If you start an isolated node on the Bitcoin network, then it starts out with Share version 17, but there are segwit TXs which needs a newer version. But it can't work up to the new version because of the assert. I just commented out all the old share versions and have it start with share version 34 for my testing. p2pool/data.py
|
I know that. Of course I know about it. |
Oh, I see, you are mining with a segwit address. Yes, until the shares are upgraded to v34, the segwit mining address does not work as the share does not have the right information to support it. Any shares mined will go to the pool operator address until v34 becomes active, then the shares will slowly transition over. |
But voting should work. |
What coin are you mining? I'm only running this code on my Litecoin node and I only have ~1% of the hashrate, that is far from the 90% needed to transition to the new share version. I don't think jtoomim is running any of the code. So unless you have >90% of the hashrate, I wouldn't expect the share to upgrade any time soon. |
I tried on bitcoin |
So, my code will follow the voting and with jtoomim not releasing the code yet, you may be the only one voting for v34. I think after I get these last performance issues nailed down jtoomim may be more willing to release a new version. |
@jtoomim One chunk of code is packing all the transactions to figure out the length of each transaction to make sure that we aren't including too many transactions. Doesn't the transaction weight give us the same info? If we can use weight to calculate block size, then I should be able to chop off a good 50-60% of the time in generate_transaction (i.e. 241ms out of a total run of 420ms). If we can use weights, then maybe it would be time to retire the old getmemorypool code since I don't think it includes weight. |
@rldleblanc Weight and size are different. Weight is 4x of the non-witness data size plus the witness data size. Size is just the non-witness data size. Without knowing how much of a transaction is witness data, you can't convert between weight and size. The two are not interchangeable, and if you change that code, BTC p2pool will probably either start generating invalid blocks or making blocks that don't include as many transactions as possible, or both.
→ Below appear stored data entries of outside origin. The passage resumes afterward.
theorem State.carryOut_kept {ps : List Part} {s0 s : State} (x : Stalled) (hl : ∀ p ∈ faulting ++ [.latch, .lanes, .plls], p ∈ ps)
    (h : s0.Kept ps s) : s0.Kept ps (State.carryOut s x) := by
  unfold State.carryOut
  repeat' (first
    | with_reducible assumption | with_reducible exact Part.sub_trans hl (by decide)
    | with_reducible apply State.readAccess_kept | with_reducible apply State.writeAccess_kept
    | with_reducible apply State.phStatRead_kept | split
    | with_reducible refine State.Kept.lit ?_ ?_ ?_ ?_ ?_ ?_ ?_ ?_)

theorem State.access_kept {ps : List Part} {s0 s : State} (x : Stalled) (hl : ∀ p ∈ faulting ++ [.latch, .lanes, .plls, .stalled], p ∈ ps)
    (h : s0.Kept ps s) : s0.Kept ps (State.access s x) := by
  unfold State.access
  repeat' (first
    | with_reducible assumption | with_reducible exact Part.sub_trans hl (by decide)
    | (with_reducible refine (?_ : s0.Kept ps _); fail_if_no_progress extract_lets +onlyGivenNames y
       clear_value (hy : y = _))
    | with_reducible apply State.carryOut_kept
    | (intro p hp; cases p <;>
       first | exact absurd (hl _ (by decide)) hp | rfl)
    | with_reducible exact fun hv => hv | split
    | with_reducible refine State.Kept.lit ?_ ?_ ?_ ?_ ?_ ?_ ?_ ?_)

theorem State.resume_kept {ps : List Part} {s0 s : State}  (hl : ∀ p ∈ faulting ++ [.latch, .lanes, .plls, .stalled], p ∈ ps)
    (h : s0.Kept ps s) : s0.Kept ps (State.resume s) := by
  unfold State.resume
  repeat' (first
    | with_reducible assumption | with_reducible exact Part.sub_trans hl (by decide)
    | (with_reducible refine (?_ : s0.Kept ps _); fail_if_no_progress extract_lets +onlyGivenNames y
       clear_value (hy : y = _))
    | with_reducible apply State.access_kept | (intro t a ht; with_reducible refine (?_ : s0.Kept ps _))
    | with_reducible apply State.Kept.foldl
    | (intro p hp; cases p <;>
       first | exact absurd (hl _ (by decide)) hp | rfl)
    | with_reducible exact fun hv => hv | dsimp -zeta only
    | with_reducible refine State.Kept.lit ?_ ?_ ?_ ?_ ?_ ?_ ?_ ?_)

theorem execRegisterLowerHalfRead_kept {ps : List Part} {s0 s : State} (path : Path) (at_ : ReadAddr) (hl : ∀ p ∈ faulting ++ [.latch, .lanes, .plls, .stalled], p ∈ ps)
    (h : s0.Kept ps s) : ∃ t, execRegisterLowerHalfRead path at_ s = .next t ∧ s0.Kept ps t := by
  refine ⟨_, rfl, ?_⟩
  repeat' (first
    | with_reducible assumption | with_reducible exact Part.sub_trans hl (by decide)
    | with_reducible apply State.access_kept)
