@[simp] theorem State.upDpll_regs : (s.upDpll n f).regs = s.regs := rfl
@[simp] theorem State.upDpll_latch : (s.upDpll n f).latch = s.latch := rfl
@[simp] theorem State.upDpll_boot : (s.upDpll n f).boot = s.boot := rfl
@[simp] theorem State.upDpll_flash : (s.upDpll n f).flash = s.flash := rfl
@[simp] theorem State.upDpll_fuses : (s.upDpll n f).fuses = s.fuses := rfl
@[simp] theorem State.upDpll_rings : (s.upDpll n f).rings = s.rings := rfl
@[simp] theorem State.upDpll_fns : (s.upDpll n f).fns = s.fns := rfl
@[simp] theorem State.upDpll_ports : (s.upDpll n f).ports = s.ports := rfl
@[simp] theorem State.upDpll_lanes : (s.upDpll n f).lanes = s.lanes := rfl
@[simp] theorem State.upDpll_tables : (s.upDpll n f).tables = s.tables := rfl
@[simp] theorem State.upDpll_epochs : (s.upDpll n f).epochs = s.epochs := rfl
@[simp] theorem State.upDpll_tiles : (s.upDpll n f).tiles = s.tiles := rfl
@[simp] theorem State.upDpll_fabric : (s.upDpll n f).fabric = s.fabric := rfl
@[simp] theorem State.upDpll_acct : (s.upDpll n f).acct = s.acct := rfl
@[simp] theorem State.upDpll_pinCfg : (s.upDpll n f).pinCfg = s.pinCfg := rfl
@[simp] theorem State.upDpll_pinRel : (s.upDpll n f).pinRel = s.pinRel := rfl
@[simp] theorem State.upDpll_pinMsg : (s.upDpll n f).pinMsg = s.pinMsg := rfl
@[simp] theorem State.upDpll_queues : (s.upDpll n f).queues = s.queues := rfl
@[simp] theorem State.upDpll_pgs : (s.upDpll n f).pgs = s.pgs := rfl
@[simp] theorem State.upDpll_flowRt : (s.upDpll n f).flowRt = s.flowRt := rfl
@[simp] theorem State.upDpll_merges : (s.upDpll n f).merges = s.merges := rfl
@[simp] theorem State.upDpll_cuts : (s.upDpll n f).cuts = s.cuts := rfl
@[simp] theorem State.upDpll_time : (s.upDpll n f).time = s.time := rfl
@[simp] theorem State.upDpll_phases : (s.upDpll n f).phases = s.phases := rfl
@[simp] theorem State.upDpll_tius : (s.upDpll n f).tius = s.tius := rfl
@[simp] theorem State.upDpll_refs : (s.upDpll n f).refs = s.refs := rfl
@[simp] theorem State.upDpll_plls : (s.upDpll n f).plls = s.plls := rfl
@[simp] theorem State.upDpll_outs : (s.upDpll n f).outs = s.outs := rfl
@[simp] theorem State.upDpll_gens : (s.upDpll n f).gens = s.gens := rfl
@[simp] theorem State.upDpll_window : (s.upDpll n f).window = s.window := rfl
@[simp] theorem State.upDpll_fences : (s.upDpll n f).fences = s.fences := rfl
@[simp] theorem State.upDpll_fw : (s.upDpll n f).fw = s.fw := rfl
@[simp] theorem State.upDpll_quench : (s.upDpll n f).quench = s.quench := rfl
@[simp] theorem State.upDpll_pair : (s.upDpll n f).pair = s.pair := rfl
@[simp] theorem State.upDpll_temper : (s.upDpll n f).temper = s.temper := rfl
@[simp] theorem State.upDpll_pwr : (s.upDpll n f).pwr = s.pwr := rfl
@[simp] theorem State.upDpll_counters : (s.upDpll n f).counters = s.counters := rfl
@[simp] theorem State.upDpll_hmk : (s.upDpll n f).hmk = s.hmk := rfl
@[simp] theorem State.upDpll_jtag : (s.upDpll n f).jtag = s.jtag := rfl
@[simp] theorem State.upDpll_stalled : (s.upDpll n f).stalled = s.stalled := rfl
@[simp] theorem State.upDpll_free : (s.upDpll n f).free = s.free := rfl
@[simp] theorem State.upDpll_out : (s.upDpll n f).out = s.out := rfl
@[simp] theorem State.upDpll_pending : (s.upDpll n f).pending = s.pending := rfl
@[simp] theorem State.upDpll_getF (g : Fld) (j : Nat) : (s.upDpll n f).getF g j = s.getF g j := rfl
@[simp] theorem State.upDpll_isF (g : Fld) (j : Nat) : (s.upDpll n f).isF g j = s.isF g j := rfl
@[simp] theorem State.upDpll_ring (k : Nat) : (s.upDpll n f).ring k = s.ring k := rfl
@[simp] theorem State.upDpll_fn (k : Nat) : (s.upDpll n f).fn k = s.fn k := rfl
@[simp] theorem State.upDpll_port (k : Nat) : (s.upDpll n f).port k = s.port k := rfl
@[simp] theorem State.upDpll_lane (k : Nat) : (s.upDpll n f).lane k = s.lane k := rfl
@[simp] theorem State.upDpll_tile (k : Nat) : (s.upDpll n f).tile k = s.tile k := rfl
@[simp] theorem State.upDpll_queue (k : Nat) : (s.upDpll n f).queue k = s.queue k := rfl
@[simp] theorem State.upDpll_flow (k : Nat) : (s.upDpll n f).flow k = s.flow k := rfl
@[simp] theorem State.upDpll_merge (k : Nat) : (s.upDpll n f).merge k = s.merge k := rfl
@[simp] theorem State.upDpll_cut (k : Nat) : (s.upDpll n f).cut k = s.cut k := rfl
@[simp] theorem State.upDpll_phase (k : Nat) : (s.upDpll n f).phase k = s.phase k := rfl
@[simp] theorem State.upDpll_tiu (k : Nat) : (s.upDpll n f).tiu k = s.tiu k := rfl
@[simp] theorem State.upDpll_refr (k : Nat) : (s.upDpll n f).refr k = s.refr k := rfl
@[simp] theorem State.upDpll_pll (k : Nat) : (s.upDpll n f).pll k = s.pll k := rfl
@[simp] theorem State.upDpll_outp (k : Nat) : (s.upDpll n f).outp k = s.outp k := rfl
@[simp] theorem State.upDpll_gen (k : Nat) : (s.upDpll n f).gen k = s.gen k := rfl
@[simp] theorem State.upDpll_fence (k : Nat) : (s.upDpll n f).fence k = s.fence k := rfl

end

theorem State.dpll_upDpll (s : State) (n k : Nat) (f : Dpll → Dpll) :
    (s.upDpll n f).dpll k = if k = n then f (s.dpll n) else s.dpll k := by
  simp [State.dpll, State.upDpll, Tab.getD_update]

@[simp] theorem State.dpll_upDpll_same (s : State) (n : Nat) (f : Dpll → Dpll) :
    (s.upDpll n f).dpll n = f (s.dpll n) := by
  simp [State.dpll_upDpll]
Calculating size for non-Segwit transactions is easy. You just take the hex-encoded string you get from the getblocktemplate RPC (the "data" field), and divide the length of that string by 2. There's no need to deserialize into a bitcoind_data.tx_type object at all if all you want is the size. P2pool currently unpacks transactions it gets from getblocktemplate, and then repacks them for nearly every place that p2pool uses those transactions. I propose not unpacking them at all unless explicitly needed. As getblocktemplate calls return the weight of the transaction too, we can just use that number, and don't need to do any unpacking for that either. Bitcoin Core now returns both the txid and the hash in getblocktemplate results. The hash should allow us to avoid doing any SHA256 as long as it's provided. Bitcoin Unlimited provides the hash field, but not the txid. I don't know if anything fails to provide the hash field; I suspect not. All that we will need to do is hex->binary decoding of the hash (and possibly the tx itself), and merkle tree calculation. Doing this will require changing the p2pool/bitcoin/helper.py:getwork() function to return a different data format for the "transactions" key instead of unpacked_transactions, and will also require modifying end-users of that data accordingly. I'm not saying this change has to be done before this PR is viable; I'm just saying that if we want to be getting rid of unnecessary operations on transaction data from the p2pool code, we should start at the very beginning of the processing pipeline. |
@jtoomim I understand that weight and size are not interchangeable, but from what I can tell in the code, we just want to make sure we are not creating blocks too big and we can do that with weight alone, right? From what I understand we can also determine if a TX is a segwit TX only by comparing the 'hash' and 'txid' fields from getblocktemplate (if they are the same, it is non-segwit) instead of unpacking the whole thing to check. If a coin daemon only provides one, then can we assume that segwit is not supported as in the case of BCH? The whole packing class is pretty cool, but I can't think of a way of caching it (can't find anything solid enough to create a hash on) and we are constantly packing and unpacking even for just getting the size since there is no state in those objects. I can't think of any reason we want to look at the guts of a TX. I'd like to make P2pool dumber in this sense and rip out all that stuff that not used (to my knowledge). I think it is the only way we are going to get the performance. I feel like I've been through most of the code enough now that I have a pretty good grasp on things. Do you want to try and clean things out good (what we talked about above and removing all the different share version code) and basically relaunch P2pool? I'd also like to get it moved to Python3 just so that we aren't stuck on a dying branch of Python. Let me know what you think, I like taking sledgehammers to code! :) |
Not all coin daemons will provide weight information in getblocktemplate results. You basically only get the "weight" on coin daemons that support segwit. On those platforms, yes, a weight check alone is sufficient. ABC provides both "txid" and "hash" even though it does not support segwit. Yeah, the packing code is a pretty example of recursive object-oriented inheritance code that we just don't need to use for transactions. It will still be used for share objects and the coinbase, though. I'm definitely game for a sledgehammer/relaunch strategy. P2pool is definitely too smart by a half. Python3 support would be fine as long as it doesn't break pypy/twisted/zope.interface dependencies. You should probably check that those will work together on pypy3 before doing any code conversion. |
Well, if segwit is always providing weight, then it's still easy to calculate size if there is no weight because all transactions would be non-segwit. We can just multiply it by 4 and set our own weights so the rest of the code only deals with weight. Does that sound right?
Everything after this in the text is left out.